## INPUT
/-- `Cx` IMM, `Dx` DIR, `Ex` indexed, `Fx` EXT: the accumulator-B group (R160). -/
def groupB (m : Mode) (lo : Nat) (bs : List Byte) : Parse :=
  match lo with
  | 0x0 => withSrc8 m (fun o => done (.subb o)) bs
  | 0x1 => withSrc8 m (fun o => done (.cmpb o)) bs
  | 0x2 => withSrc8 m (fun o => done (.sbcb o)) bs
  | 0x3 => withSrc16 m (fun o => done (.addd o)) bs
  | 0x4 => withSrc8 m (fun o => done (.andb o)) bs
  | 0x5 => withSrc8 m (fun o => done (.bitb o)) bs
  | 0x6 => withSrc8 m (fun o => done (.ldab o)) bs
  | 0x7 =>
    match m with
    | .imm => done .clrb bs
    | .dir => done .tstb bs
    | .idx => withAny (fun a => done (.tst a)) bs
    | .ext => withExt (fun a => done (.tst a)) bs
  | 0x8 => withSrc8 m (fun o => done (.eorb o)) bs
  | 0x9 => withSrc8 m (fun o => done (.adcb o)) bs
  | 0xA => withSrc8 m (fun o => done (.orab o)) bs
  | 0xB => withSrc8 m (fun o => done (.addb o)) bs
  | 0xC => withSrc16 m (fun o => done (.ldd o)) bs
  | 0xD => withSrc16 m (fun o => done (.ldy o)) bs
  | 0xE => withSrc16 m (fun o => done (.ldx o)) bs
  | _ => withSrc16 m (fun o => done (.lds o)) bs

/-- The decoder, by the two nibbles of the first byte (R81, R107). -/
def decode : List Byte → Parse
  | [] => .error .truncated
  | op :: bs =>
    let lo := op.toNat % 16
    match op.toNat / 16 with
    | 0x0 => page1Row0 lo bs
    | 0x1 => page1Row1 lo bs
    | 0x2 => page1Row2 lo bs
    | 0x3 => page1Row3 lo bs
    | 0x4 => page1Row4 lo bs
    | 0x5 => page1Row5 lo bs
    | 0x6 => withAny (memoryRow lo) bs
    | 0x7 => withExt (memoryRow lo) bs
    | 0x8 => groupA .imm lo bs
    | 0x9 => groupA .dir lo bs
    | 0xA => groupA .idx lo bs
    | 0xB => groupA .ext lo bs
    | 0xC => groupB .imm lo bs
    | 0xD => groupB .dir lo bs
    | 0xE => groupB .idx lo bs
    | _ => groupB .ext lo bs

/-! ### The encoder -/

/-- Base register codes (R92). -/
def Base.code : Base → BitVec 2
  | .x => 0
  | .y => 1
  | .sp => 2
  | .pc => 3

/-- Register codes of the auto forms (R94). -/
def AutoReg.code : AutoReg → BitVec 2
  | .x => 0
  | .y => 1
  | .sp => 2

/-- Accumulator codes (R95). -/
def AccOff.code : AccOff → BitVec 2
  | .a => 0
  | .b => 1
  | .d => 2

/-- `xb` and its extension bytes, by the bit patterns of R92. -/
def encIdx : Idx → List Byte
  | .off5 r n => [r.code ++ 0#1 ++ n]
  | .auto r post n => [r.code ++ 1#1 ++ BitVec.ofBool post ++ n]
  | .acc r o => [0b111#3 ++ r.code ++ 1#1 ++ o.code]
  | .off9 r n => [0b111#3 ++ r.code ++ 0b00#2 ++ n.extractLsb' 8 1, n.extractLsb' 0 8]
  | .off16 r n => [0b111#3 ++ r.code ++ 0b010#3, hiByte n, loByte n]
  | .indD r => [0b111#3 ++ r.code ++ 0b111#3]
  | .ind16 r n => [0b111#3 ++ r.code ++ 0b011#3, hiByte n, loByte n]

/-- Counter codes of `lb` (R103). -/
def Cntr.code : Cntr → BitVec 3
  | .a => 0
  | .b => 1
  | .d => 4
  | .x => 5
  | .y => 6
  | .sp => 7

/-- Register codes of `eb` (R102). -/
def R8.code : R8 → BitVec 3
  | .a => 0
  | .b => 1
  | .ccr => 2

/-- Register codes of `eb` (R102). -/
def R16.code : R16 → BitVec 3
  | .d => 4
  | .x => 5
  | .y => 6
  | .sp => 7

/-- Register codes of `eb` (R102). -/
def XReg.code : XReg → BitVec 3
  | .r8 r => r.code
  | .r16 r => r.code

/-- `B7 eb` (R102). -/
def encTransfer (exchange : Bool) (r1 r2 : XReg) : List Byte :=
  [0xB7#8, BitVec.ofBool exchange ++ r1.code ++ 0#1 ++ r2.code]

/-- `04 lb rr` (R90, R103). -/
def encLoop (sel : BitVec 3) (c : Cntr) (off : BitVec 9) : List Byte :=
  [0x04#8, sel ++ off.extractLsb' 8 1 ++ 0#1 ++ c.code, off.extractLsb' 0 8]

/-- A word field, high byte first (20_memory.md R54). -/
def encWord (w : Word) : List Byte := [hiByte w, loByte w]

/-- A memory operand behind the opcode its mode selects. -/
def encAddr (dirOp idxOp extOp : Byte) : Addr → List Byte
  | .dir dd => [dirOp, dd]
  | .idx i => idxOp :: encIdx i
  | .ext a => extOp :: encWord a

/-- A memory operand of a row without DIR; DIR has no encoding there. -/
def encNoDir (idxOp extOp : Byte) : Addr → List Byte
  | .dir _ => []
  | .idx i => idxOp :: encIdx i
  | .ext a => extOp :: encWord a

/-- IMM, DIR, EXT and indexed opcodes of an 8-bit source (41_logic_compare_clear.md R160). -/
def encSrc8 (immOp dirOp idxOp extOp : Byte) : Src8 → List Byte
  | .imm ii => [immOp, ii]
  | .mem m => encAddr dirOp idxOp extOp m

## PROBLEM STATEMENT
Word for word, output the lines of the data from its first line through the line where "(.cmpb o)) bs" appears, and stop there.

## RESPONSE BELOW
/-- `Cx` IMM, `Dx` DIR, `Ex` indexed, `Fx` EXT: the accumulator-B group (R160). -/
def groupB (m : Mode) (lo : Nat) (bs : List Byte) : Parse :=
  match lo with
  | 0x0 => withSrc8 m (fun o => done (.subb o)) bs
  | 0x1 => withSrc8 m (fun o => done (.cmpb o)) bs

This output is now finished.